Let’s examine some antipattern: a global variable for the current user’s IP. One of the “creative” ways of implementing this pattern would be having User.current_ip and User.current_ip= method for class-level attribute reader and writer:

class User < ApplicationRecord
  @@current_ip = nil

  def self.current_ip
    @@current_ip
  end

  def self.current_ip=(ip)
    @@current_ip ||= ip
  end
end

Let’s say that User.current_ip is set in ApplicationController for every controller action and is later persisted when performing any write action, just to know the person and their IP address behind all the changes.

The original idea of having a nice audit log sounded good, but if you ever decide to go with this kind of implementation, don’t be surprised if the wrong IP addresses get persisted. But what’s the actual problem?

Globals as class-level variables are shared by all threads within the same process. Imagine that we have a single Puma worker with 5 threads and we have 2 requests roughly at the same time: User A decides to change their password. They typed a new one and clicked some save button. A hypothetical UsersController#update action is hit, and the proper IP is set. Roughly at the same time, User B visits some page, and again, the IP address is set. The change of the password gets persisted, along with User.current_ip

In such a case, it would look like as if the User B changed User’s A address as it could be their IP address that would get stored for that change! That’s a typical race condition that easily happens when using global variables that way.

Does it mean that it’s not possible to use global variables without risk of race conditions?

Well, if the global is indeed the only way (hint: usually, it isn’t), you could still use a thread-local variable, which is still a global variable, but visible only within a current thread.

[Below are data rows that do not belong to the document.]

/-- READ64. -/
def execRead64 (req : List (BitVec 8)) (pec : Option (BitVec 8)) (s : State) : Result :=
  .next (s.sideband 2 4 8 req pec none (fun s =>
    let r := s.readAny .sideband (sbAddr req) 64
    (r.2, leBytes 8 r.1)))

/-- WRITE32. -/
def execWrite32 (req : List (BitVec 8)) (pec : Option (BitVec 8)) (s : State) : Result :=
  .next (s.sideband 3 8 0 req pec (some (numAt req 4 4)) (fun s => (s.writeAny .sideband (sbAddr req) 32 (numAt req 4 4), [])))

/-- WRITE64. -/
def execWrite64 (req : List (BitVec 8)) (pec : Option (BitVec 8)) (s : State) : Result :=
  .next (s.sideband 4 12 0 req pec (some (numAt req 4 8)) (fun s => (s.writeAny .sideband (sbAddr req) 64 (numAt req 4 8), [])))

/-! ## The end of a block reset (R509, R543) -/

/-- An access that waited takes place: a host's or a core's read is answered, and the sideband's response is there now unless
a newer request has discarded it. -/
def State.doAcc (s : State) (a : HeldAcc) : State :=
  match a.data with
  | some v =>
    let s1 := s.writeAny a.path a.addr a.width v
    (match a.reply with | some i2c => s1.respond i2c 0 [] | none => s1)
  | none =>
    let r := s.readAny a.path a.addr a.width
    match a.path, a.reply with
    | .sideband, some i2c => r.2.respond i2c 0 (leBytes (a.width / 8) r.1)
    | .sideband, none => r.2
    | _, _ => r.2.emit (.regRead a.path a.addr a.width r.1)

/-- The accesses that waited for a block, in their order. -/
def State.doAccs (s : State) (block : Nat) : State :=
  let mine := s.aon.accs.filter (fun a => decide (regBlk a.addr = block))
  mine.foldl State.doAcc (s.setAon { s.aon with accs := s.aon.accs.filter (fun a => decide (regBlk a.addr ≠ block)) })

/-- BLOCK_RESET_END: what waited for the block proceeds. -/
def execBlockResetEnd (block : Nat) (s : State) : Result :=
  .next (if !s.aon.blocks.contains block then s
    else
      let s0 := s.setAon { s.aon with blocks := s.aon.blocks.erase block }
      let s1 := s0.doAccs block
      if block = 5 then s1.resumeWhy (fun w => decide (w.why = .dirSet))
      else if block = 7 then s1.dispatch
      else if block = 9 then s1.resumeWhy (fun _ => true)
      else s1)

end Sys2Proof.Machine
end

It exposes hash-like methods for reading and setting values, which makes it quite convenient to use:

class User < ApplicationRecord
  def self.current_ip
    Thread.current[:current_ip]
  end

  def self.current_ip=(ip)
    Thread.current[:current_ip] = ip
  end
end

That way, you can still use globals and protect yourself from race conditions (although it won’t protect you from the ugly code).

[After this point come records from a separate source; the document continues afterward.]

/-- Firmware update (R447, R451), SPDM and sessions (R453, R454), IDE keys (R159); opcodes and layouts: log entry 15.
Where it rests on the model's choices: log entries 37, 61, 62, 63, 115, 124. -/
def Obligations.FirmwareCommands : Prop :=
  (∀ (s : State) (h : Nat) (l : Nat),
     s.rd F.AON_PWR_MODE_CUR = 0 → s.aon.entry.stage = 0 → s.mboxUp (.ld h l) = true → s.mboxBusy (.ld h l) = false →
     s.rd F.CTL_HEALTH_STATE ≠ 4 →
     ∃ t,
       exec (.identifyMemoryDevice h l) s = .next t ∧
       Answered s t (.ld h l) 0x4000 0 (verBytes s.ctl.header ++ leBytes 8 (s.rd F.TMU_CAP_TOTAL_SECTORS / 2 ^ 22) ++ leBytes 8 (s.rd F.TMU_CAP_TOTAL_SECTORS / 2 ^ 22) ++ leBytes 8 0 ++ leBytes 8 0 ++ leBytes 2 64 ++ leBytes 2 64 ++ leBytes 2 64 ++ leBytes 2 64 ++ leBytes 13 0) ∧
       Frame [.out, .hlx] (fun _ => False) s t) ∧
  (∀ (s : State) (h : Nat) (l : Nat),
     s.rd F.AON_PWR_MODE_CUR = 0 → s.aon.entry.stage = 0 → s.mboxUp (.ld h l) = true → s.mboxBusy (.ld h l) = false →
     s.rd F.CTL_HEALTH_STATE ≠ 4 → s.srcHas (.ld h l) F.HLX_HEAD_PERM_FM = true →
     ∃ t,
       exec (.getFwInfo h l) s = .next t ∧
       Answered s t (.ld h l) 0x0200 0 (leBytes 1 2 ++ leBytes 1 (s.activeSlot + 8 * s.stagedSlot) ++ leBytes 14 0 ++ s.slotVersion 0 ++ s.slotVersion 1 ++ leBytes 32 0) ∧
       Frame [.out, .hlx] (fun _ => False) s t) ∧
  (∀ (s : State) (h : Nat) (l : Nat) (fwSlot : Nat) (data : List (BitVec 8)),
     s.rd F.AON_PWR_MODE_CUR = 0 → s.aon.entry.stage = 0 → s.mboxUp (.ld h l) = true → s.mboxBusy (.ld h l) = false →
     s.rd F.CTL_HEALTH_STATE ≠ 4 → s.srcHas (.ld h l) F.HLX_HEAD_PERM_FM = true → (fwSlot = 1 ∨ fwSlot = 2) →
     fwSlot ≠ s.activeSlot → s.ctl.xfer = none → data ≠ [] → data.length ≤ xferBytes →
     ∃ t,
       exec (.transferFw h l fwSlot 0 data false) s = .next t ∧ t.flash (copyBase (fwSlot - 1)) data.length = data ∧
       t.ctl.xfer = some { slot := fwSlot, next := data.length, h := h, l := l, whole := false } ∧
       Answered s t (.ld h l) 0x0201 0 ([]) ∧ Frame [.out, .ctl, .hlx] (fun _ => False) s t) ∧
  (∀ (s : State) (readErr : Bool) (x : FwXfer) (src : MboxSrc),
     s.ctl.xfer = some x → x.whole = true → s.aon.held = false → s.aon.off = 0 → s.rd F.CTL_HEALTH_STATE ≠ 4 →
     s.ctl.background = [BgOp.mk src 0x0201 x.slot] →
     ∃ t,
       exec (.transferFwDone readErr) s = .next t ∧ t.ctl.xfer = none ∧ t.ctl.background = [] ∧
       t.ctl.flash = s.ctl.flash ∧
       Answered s t (src) 0x0201 (if s.checkFlash (x.slot - 1) readErr = 0 then rcSuccess else rcFwAuth) ([]) ∧
       Frame [.out, .ctl, .hlx] (fun _ => False) s t) ∧
  (∀ (s : State) (h : Nat) (l : Nat) (fwSlot : Nat),
     s.rd F.AON_PWR_MODE_CUR = 0 → s.aon.entry.stage = 0 → s.mboxUp (.ld h l) = true → s.mboxBusy (.ld h l) = false →
     s.rd F.CTL_HEALTH_STATE ≠ 4 → s.srcHas (.ld h l) F.HLX_HEAD_PERM_FM = true → (fwSlot = 1 ∨ fwSlot = 2) →
     ∃ t,
       exec (.activateFw h l fwSlot false) s = .next t ∧
       t.flash (65536 * (1 - s.descNow.1)) 64 = ({ seq := (s.descNow.2.seq + 1) % 2 ^ 32, prefer := fwSlot - 1, trial := true, tried := false } : Desc).bytes ∧
       Answered s t (.ld h l) 0x0202 0 ([]) ∧ Frame [.out, .ctl, .hlx] (fun _ => False) s t) ∧
  (∀ (s : State) (h : Nat) (l : Nat),
     s.rd F.AON_PWR_MODE_CUR = 0 → s.aon.entry.stage = 0 → s.mboxUp (.ld h l) = true →
     ∃ t,
       exec (.spdmMessage h l (.version 1 3)) s = .next t ∧ t.out = s.out ++ [Out.spdm h l 0 [0x13]] ∧
       Frame [.out] (fun _ => False) s t) ∧
  (∀ (s : State) (h : Nat) (l : Nat),
     s.rd F.AON_PWR_MODE_CUR = 0 → s.aon.entry.stage = 0 → s.mboxUp (.ld h l) = true →
     ∃ t,
       exec (.spdmMessage h l .tableAccess) s = .next t ∧ t.out = s.out ++ [Out.spdm h l 0 (s.cdat h l)] ∧
       Frame [.out] (fun _ => False) s t) ∧
  (∀ (s : State) (h : Nat) (l : Nat) (sid : Nat) (authd : Bool) (root : BitVec 384),
     s.rd F.AON_PWR_MODE_CUR = 0 → s.aon.entry.stage = 0 → s.mboxUp (.ld h l) = true → s.fuses.secret.isSome = true →
     (∀ x ∈ s.ctl.sessions, x.sid ≠ sid) →
     ∃ t,
       exec (.spdmMessage h l (.session sid authd root)) s = .next t ∧
       t.ctl.sessions = s.ctl.sessions ++ [{ h := h, l := l, sid := sid, authd := authd, listed := s.rootListed root }] ∧
       t.out = s.out ++ [Out.spdm h l 0 (Config.attest 2 s.draw)] ∧ t.draw = s.draw + 1 ∧
       Frame [.out, .ctl, .draw] (fun _ => False) s t) ∧
  (∀ (s : State) (h : Nat) (l : Nat) (sid : Nat),
     s.rd F.AON_PWR_MODE_CUR = 0 → s.aon.entry.stage = 0 → s.mboxUp (.ld h l) = true →
     ((s.ctl.sessions.any (fun x => decide (x.h = h ∧ x.l = l ∧ x.sid = sid))) = true) →
     ∃ t,
       exec (.spdmMessage h l (.endSession sid)) s = .next t ∧
       (t.ctl.sessions = s.ctl.sessions.filter (fun x => !decide (x.h = h ∧ x.l = l ∧ x.sid = sid))) ∧
       t.out = s.out ++ [Out.spdm h l 0 []] ∧ Frame [.out, .ctl] (fun _ => False) s t) ∧
  (∀ (s : State) (port : Nat) (stream : Nat) (rx : Bool) (k : BitVec 256),
     s.rd F.AON_PWR_MODE_CUR = 0 → s.aon.entry.stage = 0 → s.mboxUp (.ld port 0) = true → stream < 3 →
     ∃ t,
       exec (.ideKmMessage port (.keyProg stream rx k)) s = .next t ∧
       mget ((mget t.cry.ide port).getD []) (ideKey stream rx) = some k ∧ t.out = s.out ++ [Out.spdm port 0 0 []] ∧
       t.cry.slotKeys = s.cry.slotKeys ∧ Frame [.out, .cry] (fun _ => False) s t) ∧
  (∀ (s : State) (port : Nat) (stream : Nat) (rx : Bool),
     s.rd F.AON_PWR_MODE_CUR = 0 → s.aon.entry.stage = 0 → s.mboxUp (.ld port 0) = true → port < 16 → stream < 3 →
     (mget ((mget s.cry.ide port).getD []) (ideKey stream rx)).isSome = true →
     ∃ t,
       exec (.ideKmMessage port (.setGo stream rx)) s = .next t ∧ t.rd F.HLX_PORT_STS_IDE port = 1 ∧
       t.cry.ide = s.cry.ide ∧ t.out = s.out ++ [Out.spdm port 0 0 []] ∧
       Frame [.out, .cry] (fun key => key = F.HLX_PORT_STS_IDE.key port 0) s t) ∧
  (∀ (s : State) (h : Nat) (l : Nat) (sid : Nat),
     s.rd F.AON_PWR_MODE_CUR = 0 → s.aon.entry.stage = 0 → s.mboxUp (.session h l sid) = true →
     s.mboxBusy (.session h l sid) = false →
     ∃ t,
       exec (.spdmSecuredAvsar h l sid 0xc021 []) s = .next t ∧
       Answered s t (.session h l sid) 0xc021 0 (resultHeader 0 0 ++ (leBytes 4 0 ++ leBytes 4 (s.rd F.AON_PWR_STS_LAST_WAKE))) ∧
       Frame [.out, .hlx] (fun _ => False) s t) ∧
  (∀ (s : State) (h : Nat) (l : Nat) (sid : Nat) (opcode : Nat) (payload : List (BitVec 8)),
     s.rd F.AON_PWR_MODE_CUR = 0 → s.aon.entry.stage = 0 → s.mboxUp (.session h l sid) = true →
     s.mboxBusy (.session h l sid) = false → opcode < 0xc000 →
     ∃ t,
       exec (.spdmSecuredAvsar h l sid opcode payload) s = .next t ∧ Answered s t (.session h l sid) opcode 3 ([]) ∧
       Frame [.out, .hlx] (fun _ => False) s t)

Lack of database constraints

Let’s look at the typical example: a signup process. We ask users to provide email, password, and password confirmation and let them sign up by clicking a sign up button. We don’t want to have multiple user records with the same email, so we add a uniqueness validation:

class User < ApplicationRecord
  validates :email, uniqueness: true
end

Any idea what is going to happen is some user clicks the button quickly three times in a row? There is a good chance that three records will be created, and the uniqueness validation won’t provide any benefit!

One critical thing to understand here is that a uniqueness validation doesn’t ensure uniqueness at all - it’s rather for displaying a helpful validation error in the absence of race conditions. When clicking the button three times quickly in a row, we are quite likely to have the following scenario:

  • Request 1 - check if a user exists, and proceed as no user with that email is found.
  • Request 2 - check if a user exists, and proceed as no user with that email is found.
  • Request 3 - check if a user exists, and proceed as no user with that email is found.
  • Request 1 - arrive at the code that inserts data into the database. A new user record gets created.
  • Request 2 - arrive at the code that inserts data into the database. A new user record gets created.
  • Request 3 - arrive at the code that inserts data into the database. A new user record gets created.

The only way to protect ourselves against this kind of race condition in all scenarios would be adding a unique index on the database level. Or you could prevent concurrent execution of that code with an advisory lock (which is covered later in the article).

There is one more variation of this problem, that can also be caused by a race condition, but this time a lack of proper database constraint would be an issue. Imagine that Traveller A wants to book a stay between 3rd of June 2021 and 10th of June 2021, and Traveller B wants to book a stay between 2nd od June 2021 and 7th of June 2021, and they create a reservation, roughly at the same time - making a validation that checks if the dates are available useless as far as data integrity goes.

The solution is again handling it on the database level. For this particular example, we could take advantage of tsrange in PostgreSQL. A typical example of ensuring uniqueness for a datetime range would look like this:

ALTER TABLE reservations ADD CONSTRAINT no_overlapping_reservations EXCLUDE  USING gist(property_id WITH =, tsrange(start_at, end_at, '[)') WITH &&);

Pessimistic locking

Let’s get back to the example from the introduction to the article. Imagine that in your e-commerce system, you can either pay with a credit card or credits that can be added to the user. Some hypothetical user has 100 credits - just enough to pay for two orders, with a total price of $25 and $75. Interestingly enough, this user knows something about software development and wants to check if the system can handle some nasty edge-cases and decides to do a little experiment: pay for these two orders roughly at the same time and check what happens. It turns out that both orders are marked as paid, and there are still 75 credits available!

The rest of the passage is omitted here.